The project I am working one is still an implementation of constructive solid geometry, and I thought that I could have massive performance gains by adding parallelism.
My algorithm has essentially these parts:
The A and B in the following text indicate from which 3D-Model the polygon came as CSG seeks to allow boolean operations on 3D Objects
- Determine lines of intersection from polygonA to polygonB and the other way round.
This creates a set of segments (for each polygon) in two list.
Here is some code of the sequential solution:
int facesB = modelB.Triangle.Count;
int facesA = modelA.Triangle.Count;
for (int i = 0; i < facesB; i++)
{
for (int j = 0; j < facesA; j++)
{
DetermineIntersection(j, i);
}
}
When intersecting two boxes this always takes around 30ms. I want it faster, so my thought was to split up the first for loop and using parallel.invoke.
int facesB = modelB.Triangle.Count;
int facesA = modelA.Triangle.Count;
int prlfB = (int)facesB / 2;
Parallel.invoke(()=>
{
for (int i = 0; i < prlfB; i++)
{
for (int j = 0; j < facesA; j++)
{
DetermineIntersection(j, i);
}
}
}, ()=>
{
for (int i = prlfB; i < facesB; i++)
{
for (int j = 0; j < facesA; j++)
{
DetermineIntersection(j, i);
}
}
}
);
I know that there is a certain overhead when working with threads, and when I split two boxes (a total of 24 polygons) I think I don't need to parallelize things.
The parallel.invoke was only slightly slower, so I thought if i raised the poly count (using Spheres with each 500 triangles instead of boxes (12 each)) I could really gain some speed. Nada. The sequential solution is nearly two times faster when working with higher polycounts.
Here is the (pseudo) code of DetermineIntersection
public void DetermineIntersection(int mApoly, int mBpoly)
TriA = modelA.Triangles[mApoly];
TriB = modelB.Triangles[mBpoly];
for (int i=0; i<3; i++)
{
IntersectRayTrianglePlane(TriB.side(i), TriA, out intersectionSegment)
if (success==true)
{
lock(listOfCutsAgainstA)
{
listOfCutsAgainstA.Add(intersectionSegment)
}
}
}
- Next step is: Do some Triangulation to make sure that the previously found lines of intersection do not intersect any triangle anymore
Here again: A perfekt task for parallelizing, I do not even need to lock anything because they never write to the same resources.
But let's ignore those steps and focus on the one I mentioned.
It was somehow successful to use ParameterizedThreadStart, which was indeed faster, after a certain number of polygons was involved (as I expected it).
The tons of tutorials said that the new .Net 4.0 TPL is faster and cleaner and more flexible, so why do I get such strange results?
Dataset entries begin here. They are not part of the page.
-- ==== Sys2Proof/Machine/Ops.lean ====
section
/-! DEFINITION. The shared operations: moving SEQ (10_state.md R24), completion and `raise` (43_requests.md R175,
60_exceptions.md R203), the two bus transactions (00_scope.md R11, 20_memory.md R53), the sensor as environment
(10_state.md R35), acceptance (43_requests.md R170), and the block reset (70_reset_and_hazards.md R230). -/

namespace Sys2Proof.Machine

/-- `seq <- step` (R11): SEQ moves, and the timer is loaded if a wait stands there (R211). -/
def State.goto (q : SeqPos) (s : State) : State :=
  { s with seq := q, timer := q.timerLoad s.cfg }

/-- SEQ advances by exactly one step (R24). -/
def State.advance (s : State) : State :=
  s.goto (s.seq.next s.cfg)

/-- `complete(S, v)` for the request with this code (R175). RESULT takes v as a 32-bit pattern (R158). -/
def State.complete (code : Nibble) (status : Status) (v : Int) (s : State) : State :=
  { s with
    lastStatus := status.code
    lastReq := code
    result := BitVec.ofInt 32 v
    seq := .idle
    timer := 0
    responses := s.responses ++ [⟨code, status, BitVec.ofInt 32 v⟩] }

/-- The request that SEQ is running ends with this status and value (R175). With SEQ = IDLE there is no request to end
and nothing is written (log 14). -/
def State.finish (status : Status) (v : Int) (s : State) : State :=
  match s.seq.requestCode with
  | some code => s.complete code status v
  | none => s

/-- TAKING AN EXCEPTION: `raise S` is `complete(S, 0)` at once (R11, R203). The state saved is the completion record;
SEQ goes to IDLE; every register keeps what earlier steps wrote. There is no vector and no return operation (R208). -/
def State.raise (status : Status) (s : State) : State :=
  s.finish status 0

/-- The sensor after an event whose effect on it the spec does not state: its PROM is factory-programmed and stays; the
result register and the conversion in progress are free values (R35, R61, R232; log 6). -/
def State.disturbSensor (s : State) : State :=
  { s with sensor :=
    { s.sensor with
      result := Config.sensorResult s.sensor s.now
      conversion := Config.sensorConversion s.sensor s.now } }

/-- The sensor after it took a conversion command: a conversion of the channel is in progress from now, and the one
result register is overwritten by a free value (R35, R52; log 6). -/
def State.startConversion (ch : Channel) (s : State) : State :=
  { s with sensor :=
    { s.sensor with
      result := Config.sensorResult s.sensor s.now
      conversion := some ⟨ch, s.now⟩ } }

/-- The oracle's outcome of a transaction (R54): the next of the coming answers, or a free value where there is none
(log 4). -/
def State.busAnswer (cmd : Byte) (s : State) : BusAnswer :=
  match s.answers with
  | a :: _ => a
  | [] => Config.sensorAnswer s.sensor cmd s.now

/-- A transaction or a wait enters the bus trace and order moves on (R179, log 4). -/
def State.record (e : BusEvent) (s : State) : State :=
  { s with trace := s.trace ++ [e], now := s.now + 1 }

/-- A transaction has returned: its entry is in the trace and its answer is used up. -/
def State.transacted (e : BusEvent) (s : State) : State :=
  { s.record e with answers := s.answers.tail }

/-- `r <- MemWrite(cmd); if r = TransportError: raise TRANSPORT_ERROR`, then the operation's own effect, and SEQ advances
(R11, R53, R202). Whether a failed command reached the sensor is not stated (log 6). -/
def State.memWrite (cmd : Byte) (effect : State → State) (s : State) : State :=
  match s.busAnswer cmd with
  | .transportError =>
    ((s.transacted (.write s.cfg.devAddr cmd false)).disturbSensor).raise .transportError
  | .ok _ _ _ => (effect (s.transacted (.write s.cfg.devAddr cmd true))).advance

/-- `r <- MemRead(cmd, 2)` with the failure path, then the operation's effect of the two bytes, and SEQ advances (R11,
R53, R60, R202). A PROM read has no side effect on the sensor (R61). -/
def State.memRead2 (cmd : Byte) (effect : Byte → Byte → State → State) (s : State) : State :=
  match s.busAnswer cmd with
  | .transportError => (s.transacted (.read s.cfg.devAddr cmd 2 none)).raise .transportError
  | .ok b0 b1 _ => (effect b0 b1 (s.transacted (.read s.cfg.devAddr cmd 2 (some [b0, b1])))).advance

/-- `r <- MemRead(cmd, 3)` with the failure path, then the operation's effect of the three bytes, and SEQ advances (R11,
R53, R60, R202). Whether a result read has a side effect on the sensor is not stated (R61; log 6). -/
def State.memRead3 (cmd : Byte) (effect : Byte → Byte → Byte → State → State) (s : State) : State :=
  match s.busAnswer cmd with
  | .transportError =>
    ((s.transacted (.read s.cfg.devAddr cmd 3 none)).disturbSensor).raise .transportError
  | .ok b0 b1 b2 =>
    (effect b0 b1 b2 ((s.transacted (.read s.cfg.devAddr cmd 3 (some [b0, b1, b2]))).disturbSensor)).advance

/-- Acceptance (R170): a request is accepted only when SEQ = IDLE; while BUSY = 1 it is held and nothing changes. -/
def State.accept (request : State → State) (s : State) : State :=
  if s.seq = .idle then request s else s

/-- The block reset (R230): every register of the CCB takes its value of R37, at any time. No response is emitted for an
abandoned request, and the sensor's state becomes unspecified (R37, R232; log 6, 13). The parameters, the inputs and
what has been observed so far are no registers and stay. -/
def State.blockReset (s : State) : State :=
  let s := s.disturbSensor
  { s with
    c := Calib.zero
    w0 := 0#16
    w7 := 0#16
    crcStored := 0#4
    crcHeld := 0#4
    crcCalc := 0#4
    valid := false
    d1 := 0#24
    d2 := 0#24
    pend := .none
    seq := .idle
    timer := 0
    result := 0#32
    lastStatus := 0#3
    lastReq := 0#4
    now := s.now + 1 }

/-- The host reads STATUS and RESULT as they stand (R31, R178, R244). -/
def State.readStatus (s : State) : State :=
  { s with statusReads := s.statusReads ++ [⟨s.statusWord, s.result⟩] }

/-- Another master has used the sensor while BUSY = 0 (R65; log 12). -/
def State.otherMasterUse (s : State) : State :=
  let s := s.disturbSensor
  { s with now := s.now + 1 }

end Sys2Proof.Machine
end

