-- ==== Sys2Proof/Laws/State.lean ====
section
/-! SUPPORT. What each update of the state does to each field: one lemma per field per update. -/

namespace Sys2Proof.Machine

variable (s : State)

@[simp] theorem State.goto_cfg (q : SeqPos) : (s.goto q).cfg = s.cfg := rfl
@[simp] theorem State.goto_c (q : SeqPos) : (s.goto q).c = s.c := rfl
@[simp] theorem State.goto_w0 (q : SeqPos) : (s.goto q).w0 = s.w0 := rfl
@[simp] theorem State.goto_w7 (q : SeqPos) : (s.goto q).w7 = s.w7 := rfl
@[simp] theorem State.goto_crcStored (q : SeqPos) : (s.goto q).crcStored = s.crcStored := rfl
@[simp] theorem State.goto_crcHeld (q : SeqPos) : (s.goto q).crcHeld = s.crcHeld := rfl
@[simp] theorem State.goto_crcCalc (q : SeqPos) : (s.goto q).crcCalc = s.crcCalc := rfl
@[simp] theorem State.goto_valid (q : SeqPos) : (s.goto q).valid = s.valid := rfl
@[simp] theorem State.goto_d1 (q : SeqPos) : (s.goto q).d1 = s.d1 := rfl
@[simp] theorem State.goto_d2 (q : SeqPos) : (s.goto q).d2 = s.d2 := rfl
@[simp] theorem State.goto_pend (q : SeqPos) : (s.goto q).pend = s.pend := rfl
@[simp] theorem State.goto_seq (q : SeqPos) : (s.goto q).seq = q := rfl
@[simp] theorem State.goto_timer (q : SeqPos) : (s.goto q).timer = q.timerLoad s.cfg := rfl
@[simp] theorem State.goto_result (q : SeqPos) : (s.goto q).result = s.result := rfl
@[simp] theorem State.goto_lastStatus (q : SeqPos) : (s.goto q).lastStatus = s.lastStatus := rfl
@[simp] theorem State.goto_lastReq (q : SeqPos) : (s.goto q).lastReq = s.lastReq := rfl
@[simp] theorem State.goto_sensor (q : SeqPos) : (s.goto q).sensor = s.sensor := rfl
@[simp] theorem State.goto_answers (q : SeqPos) : (s.goto q).answers = s.answers := rfl
@[simp] theorem State.goto_now (q : SeqPos) : (s.goto q).now = s.now := rfl
@[simp] theorem State.goto_host (q : SeqPos) : (s.goto q).host = s.host := rfl
@[simp] theorem State.goto_responses (q : SeqPos) : (s.goto q).responses = s.responses := rfl
@[simp] theorem State.goto_trace (q : SeqPos) : (s.goto q).trace = s.trace := rfl
@[simp] theorem State.goto_statusReads (q : SeqPos) : (s.goto q).statusReads = s.statusReads := rfl

@[simp] theorem State.advance_cfg : (s.advance).cfg = s.cfg := rfl
@[simp] theorem State.advance_c : (s.advance).c = s.c := rfl
@[simp] theorem State.advance_w0 : (s.advance).w0 = s.w0 := rfl
@[simp] theorem State.advance_w7 : (s.advance).w7 = s.w7 := rfl
@[simp] theorem State.advance_crcStored : (s.advance).crcStored = s.crcStored := rfl
@[simp] theorem State.advance_crcHeld : (s.advance).crcHeld = s.crcHeld := rfl
@[simp] theorem State.advance_crcCalc : (s.advance).crcCalc = s.crcCalc := rfl
@[simp] theorem State.advance_valid : (s.advance).valid = s.valid := rfl
@[simp] theorem State.advance_d1 : (s.advance).d1 = s.d1 := rfl
@[simp] theorem State.advance_d2 : (s.advance).d2 = s.d2 := rfl
@[simp] theorem State.advance_pend : (s.advance).pend = s.pend := rfl
@[simp] theorem State.advance_seq : (s.advance).seq = s.seq.next s.cfg := rfl
@[simp] theorem State.advance_timer : (s.advance).timer = (s.seq.next s.cfg).timerLoad s.cfg := rfl
@[simp] theorem State.advance_result : (s.advance).result = s.result := rfl
@[simp] theorem State.advance_lastStatus : (s.advance).lastStatus = s.lastStatus := rfl
@[simp] theorem State.advance_lastReq : (s.advance).lastReq = s.lastReq := rfl
@[simp] theorem State.advance_sensor : (s.advance).sensor = s.sensor := rfl
@[simp] theorem State.advance_answers : (s.advance).answers = s.answers := rfl
@[simp] theorem State.advance_now : (s.advance).now = s.now := rfl
@[simp] theorem State.advance_host : (s.advance).host = s.host := rfl
@[simp] theorem State.advance_responses : (s.advance).responses = s.responses := rfl
@[simp] theorem State.advance_trace : (s.advance).trace = s.trace := rfl
@[simp] theorem State.advance_statusReads : (s.advance).statusReads = s.statusReads := rfl
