-- ==== Sys2Proof/Laws/Step.lean ====
section
/-! SUPPORT. What a step can do, said once: the sequencer at every position of SEQ, the step by the host's next move,
and a run one step at a time. -/

namespace Sys2Proof.Machine

/-- What the CCB's own step does, by the position of SEQ: the sequences of R171 to R173 with every decoded command. -/
def sequencerState (s : State) : State :=
  match s.seq with
  | .idle => s
  | .init .sensorReset => s.memWrite 0x1E#8 (fun s => { s.disturbSensor with pend := .none })
  | .init .resetWait => waitStep tResetWait s
  | .init .prom0 => s.memRead2 0xA0#8 (fun b0 b1 s => { s with w0 := wordOfBytes b0 b1 })
  | .init .prom1 => promReadInto .n1 s
  | .init .prom2 => promReadInto .n2 s
  | .init .prom3 => promReadInto .n3 s
  | .init .prom4 => promReadInto .n4 s
  | .init .prom5 => promReadInto .n5 s
  | .init .prom6 => promReadInto .n6 s
  | .init .promCrc =>
    s.memRead2 0xAE#8 (fun b0 b1 s => { s with w7 := wordOfBytes b0 b1, crcStored := checksumOfByte b1 })
  | .init .validate => validateStep s
  | .readT .conv => s.convert .temperature
  | .readT .convWait => waitStep tConvWait s
  | .readT .adc => s.readSample
  | .readT .compute => computeTStep s
  | .readP .conv1 => s.convert (firstChannel s.cfg.pConvOrder)
  | .readP .wait1 => waitStep tConvWait s
  | .readP .adc1 => s.readSample
  | .readP .conv2 => s.convert (secondChannel s.cfg.pConvOrder)
  | .readP .wait2 => waitStep tConvWait s
  | .readP .adc2 => s.readSample
  | .readP .compute => computePStep s

/-- The sequencer always moves on: no position of SEQ stops the CCB (R79). -/
theorem runSequencer_eq (s : State) : runSequencer s = .next (sequencerState s) := by
  unfold runSequencer sequencerState
  cases h : s.seq with
  | idle => rfl
  | init k => cases k <;> rfl
  | readT k => cases k <;> rfl
  | readP k => cases k <;> cases ho : s.cfg.pConvOrder <;> simp [SeqPos.work, ReadPStep.work, ho] <;> rfl

/-- The step, by the host's next move: the five things it can do. -/
theorem step_cases (s : State) :
    (s.host = [] ∧ step s = .next (sequencerState s)) ∨
    (∃ rest, s.host = .quiet :: rest ∧ step s = .next (sequencerState { s with host := rest })) ∨
    (∃ code rest, s.host = .request code :: rest ∧ s.seq = .idle ∧
      step s = exec (decodeRequest code) { s with host := rest }) ∨
    (∃ code rest, s.host = .request code :: rest ∧ s.seq ≠ .idle ∧ step s = .next (sequencerState s)) ∨
    (∃ rest, s.host = .blockReset :: rest ∧ step s = .next { s with host := rest }.blockReset) ∨
    (∃ rest, s.host = .readStatus :: rest ∧ step s = .next { s with host := rest }.readStatus) ∨
    (∃ rest, s.host = .otherMaster :: rest ∧ s.seq = .idle ∧
      step s = .next { s with host := rest }.otherMasterUse) ∨
    (∃ rest, s.host = .otherMaster :: rest ∧ s.seq ≠ .idle ∧ step s = .fault .hostActionOutsideTable) := by
  unfold step stepWithHost
  cases h : s.host with
  | nil => simp [runSequencer_eq]
  | cons m rest =>
    cases m with
    | request code =>
      by_cases hs : s.seq = .idle
      · simp [hs, takeRequest]
      · simp [hs, runSequencer_eq]
    | quiet => simp [runSequencer_eq]
    | blockReset => simp
    | readStatus => simp
    | otherMaster => by_cases hs : s.seq = .idle <;> simp [hs]

theorem coreRun_succ (M : Host.Core) (k : Nat) {s t : M.State} (h : M.step s = .next t) :
    M.run (k + 1) s = M.run k t := by
  simp [Host.Core.run, h]

theorem coreRun_succ_fault (M : Host.Core) (k : Nat) {s : M.State} {f : M.Fault} (h : M.step s = .fault f) :
    M.run (k + 1) s = .fault f := by
  simp [Host.Core.run, h]

theorem run_zero (s : State) : Sys2Proof.core.run 0 s = .next s := rfl

/-- A run whose first step answers a next state goes on from there. -/
theorem run_succ (k : Nat) {s t : State} (h : step s = .next t) :
    Sys2Proof.core.run (k + 1) s = Sys2Proof.core.run k t :=
  coreRun_succ Sys2Proof.core k h

theorem run_succ_fault (k : Nat) {s : State} {f : Fault} (h : step s = .fault f) :
    Sys2Proof.core.run (k + 1) s = .fault f :=
  coreRun_succ_fault Sys2Proof.core k h

/-- With no host move to come, a step is the CCB's own. -/
theorem step_of_no_move {s : State} (h : s.host = []) : step s = .next (sequencerState s) := by
  simp [step, stepWithHost, h, runSequencer_eq]

/-- The sequencer leaves the parameters, the host's moves and what the host has read. -/
theorem sequencerState_aside (s : State) : s.Aside (sequencerState s) := by
  unfold sequencerState
  split
  all_goals first
    | exact ⟨rfl, rfl, rfl⟩
    | exact State.finish_aside _ _ _
    | exact validateStep_aside s
    | exact State.convert_aside _ s
    | exact State.readSample_aside s
    | exact promReadInto_aside _ s
    | (refine State.memWrite_aside ?_ _ s; exact fun _ => ⟨rfl, rfl, rfl⟩)
    | (refine State.memRead2_aside ?_ _ s; exact fun _ _ _ => ⟨rfl, rfl, rfl⟩)

/-- With no host move to come, a run is the sequencer repeated. -/
theorem run_of_no_move (k : Nat) {s : State} (h : s.host = []) :
    Sys2Proof.core.run k s = .next (sequencerState^[k] s) := by
  induction k generalizing s with
  | zero => rfl
  | succ k ih =>
    rw [run_succ k (step_of_no_move h), ih (by rw [(sequencerState_aside s).2.1, h]), Function.iterate_succ_apply]

end Sys2Proof.Machine
end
Same problem occurs with tasks.
When I use the Jordan Curve Theorem in a recursive algorithm to determine if a point is inside a 3D-Model, it takes not less than 10.000 triangles before there is any benefit to using Tasks instead of a normal, non threaded solution.
What am I doing wrong?
Any help appreciated. I hope I made everything as clear as possible.
Thanks in advance :rose: